One of the 12 loci was located on chromosome 7, in which the credible sets were localized to FOXP2, a gene known to be involved in synapse formation and neural mechanisms. On chromosome 10, the ADHD association was found on the SORCS3 gene, which encodes a transmembrane receptor found in the brain.
Other credible sets localized to more than one genetic element. For example, the credible set in chromosome 12 includes the DUSP6 gene as well as an insertion around its transcription start site and a missense variant in the first exon.

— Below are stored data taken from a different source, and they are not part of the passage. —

-- ==== Sys2Proof/Machine/TreeBuilder.lean ====
section
/-!
DEFINITION. The tree builder family (`spec/41_tree_builder.md`): allocation, TB.LEAF, TB.COUNT, TB.LEAVES,
TB.MERGE, TB.ROOT and TB.BUILD.
-/

namespace Sys2Proof.Machine

/-- The node that `AllocLeaf(c, w)` makes (`spec/41_tree_builder.md` R160). -/
def newLeaf (c : CharUnit) (w : Word) : Node :=
  { leaf := true, ch := c, wt := w, left := none, right := none, next := none, inl := false, child := false }

/-- The node that `AllocInternal(a, b, w)` makes (`spec/41_tree_builder.md` R160). -/
def newInternal (a b : Option Nat) (w : Word) : Node :=
  { leaf := false, ch := 0, wt := w, left := a, right := b, next := none, inl := false, child := false }

/-- `CHILD[n] <- 1`. -/
def setChild (nodes : List Node) (n : Nat) : List Node := nodes.modify n (fun x => { x with child := true })

/-- NODE_CNT = NODE_MAX: no index is left (`spec/41_tree_builder.md` R160; log entry 14). -/
def arenaFull (nodes : List Node) : Bool := decide (Config.nodeMax ≤ nodes.length)

/-- The body of TB.LEAF (`spec/41_tree_builder.md` R161). The new node gets the index NODE_CNT. -/
def tbLeafBody (ch : CharUnit) (s : State) : Body :=
  if arenaFull s.nodes then badState s
  else .ok { s with nodes := s.nodes ++ [newLeaf ch s.warg], res0 := Word.ofNat s.nodeCnt }

/-- `FREQ[c] <- FREQ[c] + 1` (`spec/41_tree_builder.md` R162). -/
def countUnit (freq : Cells Word) (c : CharUnit) : Cells Word :=
  tableSet 0 freq c.toNat (tableGet 0 freq c.toNat + 1)

/-- The body of TB.COUNT (`spec/41_tree_builder.md` R162): from a table of zeros, one increment per unit. -/
def tbCountBody (s : State) : Body :=
  if s.textInMemory then .ok { s with freq := s.text.foldl countUnit [] } else outsideMemory

/-- One turn of TB.LEAVES: `AllocLeaf(c, w)`, then `Insert` (`spec/41_tree_builder.md` R164). -/
def addLeaf (a : Arena) (c : Nat) (w : Word) : Option Arena :=
  insertNode { a with nodes := a.nodes ++ [newLeaf (BitVec.ofNat 16 c) w] } a.nodes.length

/-- The loop of TB.LEAVES over the characters whose count is not 0, in ascending order: these are the listed cells of
FREQ (`spec/41_tree_builder.md` R164). -/
def addLeaves (a : Arena) (freq : Cells Word) : Option Arena :=
  match freq with
  | [] => some a
  | (c, w) :: rest =>
    match addLeaf a c w with
    | none => none
    | some a' => addLeaves a' rest

/-- The body of TB.LEAVES (`spec/41_tree_builder.md` R164). -/
def tbLeavesBody (s : State) : Body :=
  withAnswer (addLeaves s.clearNodes.arena s.freq) (fun a => .ok (s.clearNodes.withArena a))

/-- The part of TB.MERGE after its three checks: two removals, the new node over them, its insertion
(`spec/41_tree_builder.md` R166). -/
def mergeArena (a : Arena) : Option (Nat × Word × Arena) :=
  match removeMin a with
  | some (some x) =>
    match removeMin x.arena with
    | some (some y) =>
      let m := y.arena.nodes.length
      let w := x.wt + y.wt
      let nodes := y.arena.nodes ++ [newInternal (some x.index) (some y.index) w]
      (insertNode { nodes := setChild (setChild nodes x.index) y.index, head := y.arena.head } m).map
        (fun a' => (m, w, a'))
    | _ => none
  | _ => none

/-- `WT[LIST_HEAD] + WT[NEXT[LIST_HEAD]]` as a natural number, for a list of two nodes or more
(`spec/41_tree_builder.md` R166). -/
def headSum (a : Arena) : Option Nat :=
  match a.head with
  | none => none
  | some h =>
    match a.nodes[h]? with
    | none => none
    | some x =>
      match x.next with
      | none => none
      | some q => (a.nodes[q]?).map (fun y => x.wt.toNat + y.wt.toNat)

/-- The body of TB.MERGE (`spec/41_tree_builder.md` R166): too few nodes, then a full arena, then a sum over 32 bits
give BadState before any change. -/
def tbMergeBody (s : State) : Body :=
  withAnswer (hasTwo s.arena) (fun two =>
    if !two then badState s
    else if arenaFull s.nodes then badState s
    else withAnswer (headSum s.arena) (fun sum =>
      if 0xFFFFFFFF < sum then badState s
      else withAnswer (mergeArena s.arena) (fun r =>
        .ok { s.withArena r.2.2 with res0 := Word.ofNat r.1, res1 := r.2.1 })))

/-- The body of TB.ROOT (`spec/41_tree_builder.md` R168). -/
def tbRootBody (s : State) : Body :=
  withAnswer (hasOne s.arena) (fun one =>
    if !one then badState s
    else withAnswer (removeMin s.arena) (fun r =>
      match r with
      | none => badState s
      | some r => .ok { s.withArena r.arena with root := some r.index, res0 := Word.ofNat r.index, res1 := r.wt }))

/-- `while not HasOne() do` the body of TB.MERGE (`spec/41_tree_builder.md` R170), with a bound on the number of turns
(`spec/70_reset_and_hazards.md` R342, log entry 12). -/
def mergeLoop (fuel : Nat) (s : State) : Body :=
  match fuel with
  | 0 => brokenArena
  | k + 1 =>
    withAnswer (hasOne s.arena) (fun one =>
      if one then .ok s
      else
        match tbMergeBody s with
        | .ok s' => mergeLoop k s'
        | .error e => .error e)

/-- The body of TB.BUILD (`spec/41_tree_builder.md` R170). -/
def tbBuildBody (s : State) : Body :=
  if s.txtLen = 0 then raiseAt s .invalidArgument 0 0
  else do
    let s ← tbCountBody s
    let s ← tbLeavesBody s
    let s ← mergeLoop s.nodeCnt s
    tbRootBody s

/-- TB.LEAF ch (`spec/41_tree_builder.md` R161). -/
def execTbLeaf (ch : CharUnit) (s : State) : Host.Outcome State Fault Refusal := finish (tbLeafBody ch s)

/-- TB.COUNT (`spec/41_tree_builder.md` R162). -/
def execTbCount (s : State) : Host.Outcome State Fault Refusal := finish (tbCountBody s)

/-- TB.LEAVES (`spec/41_tree_builder.md` R164). -/
def execTbLeaves (s : State) : Host.Outcome State Fault Refusal := finish (tbLeavesBody s)

/-- TB.MERGE (`spec/41_tree_builder.md` R166). -/
def execTbMerge (s : State) : Host.Outcome State Fault Refusal := finish (tbMergeBody s)

/-- TB.ROOT (`spec/41_tree_builder.md` R168). -/
def execTbRoot (s : State) : Host.Outcome State Fault Refusal := finish (tbRootBody s)

/-- TB.BUILD (`spec/41_tree_builder.md` R170). -/
def execTbBuild (s : State) : Host.Outcome State Fault Refusal := finish (tbBuildBody s)

end Sys2Proof.Machine
end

“The 12 significant loci are compelling but only capture a tiny fraction of common variant risk for ADHD,” said researchers, pointing out that these alleles correspond to only modest elevations in odds ratios, which range from 1.077–1.198. This is consistent with the observed values for other psychiatric disorders such as schizophrenia. [Nature 2014;511:421-427]
Evolutionary pressures are also important determinants in ADHD genetics, researchers continued. For instance, some risk variants are much more common in genomic regions conserved in mammals, while others are associated with having more children and having them at younger ages. [Nature 2011;378:476-482]

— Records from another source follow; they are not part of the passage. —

-- ==== Sys2Proof/Machine/Step.lean ====
section
/-!
DEFINITION. One step: the core serves the next operation that the host has issued (`spec/20_memory.md` R71, R80).
-/

namespace Sys2Proof.Machine

/-- The oldest issued host operation is served whole; with none, the core is idle and "between host operations no state
changes" (`spec/20_memory.md` R80, `spec/70_reset_and_hazards.md` R331; log entries 1, 2, 15). -/
def step (s : State) : Host.Outcome State Fault Refusal :=
  match s.pending with
  | [] => .next s
  | op :: rest => hostStep op { s with pending := rest }

/-- `s` with the host's write of the command word to CMD issued ahead of everything else, so that the very next step
executes exactly it (`spec/10_state.md` R39; log entry 1). -/
def State.withFetchWord (s : State) (nbits w : Nat) : State := { s with pending := cmdWrite nbits w :: s.pending }

end Sys2Proof.Machine
end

In terms of phenotypes, ADHD has also been found to share genetic correlations with major depressive disorder and other depressive symptoms as well as various health risks such as smoking, obesity, insomnia and other sleep disturbances. [Nat Genet 2013;45:45:984-994; Clin Psychol Rev 2011;31:328-341; J Can Acad Child Adolesc Psychiatry 2009;18:92-102]
“The observed genetic correlations with educational outcomes and other phenotypes suggest a strong genetic component to the epidemiological correlates of ADHD,” researchers noted.
Overall, “[o]ur GWAS meta-analysis of ADHD identified the first genome-wide significant risk loci and indicates an important role for common variants in the polygenic architecture of ADHD. Several of the loci are located in or near genes that implicate neurodevelopmental processes that are likely to be relevant to ADHD,” they added.
Future studies should focus on more accurately determining the source of the strong association within each locus. In addition, studies about rare variants or fecundity might provide valuable insights about selective pressure on genetic loci associated with ADHD.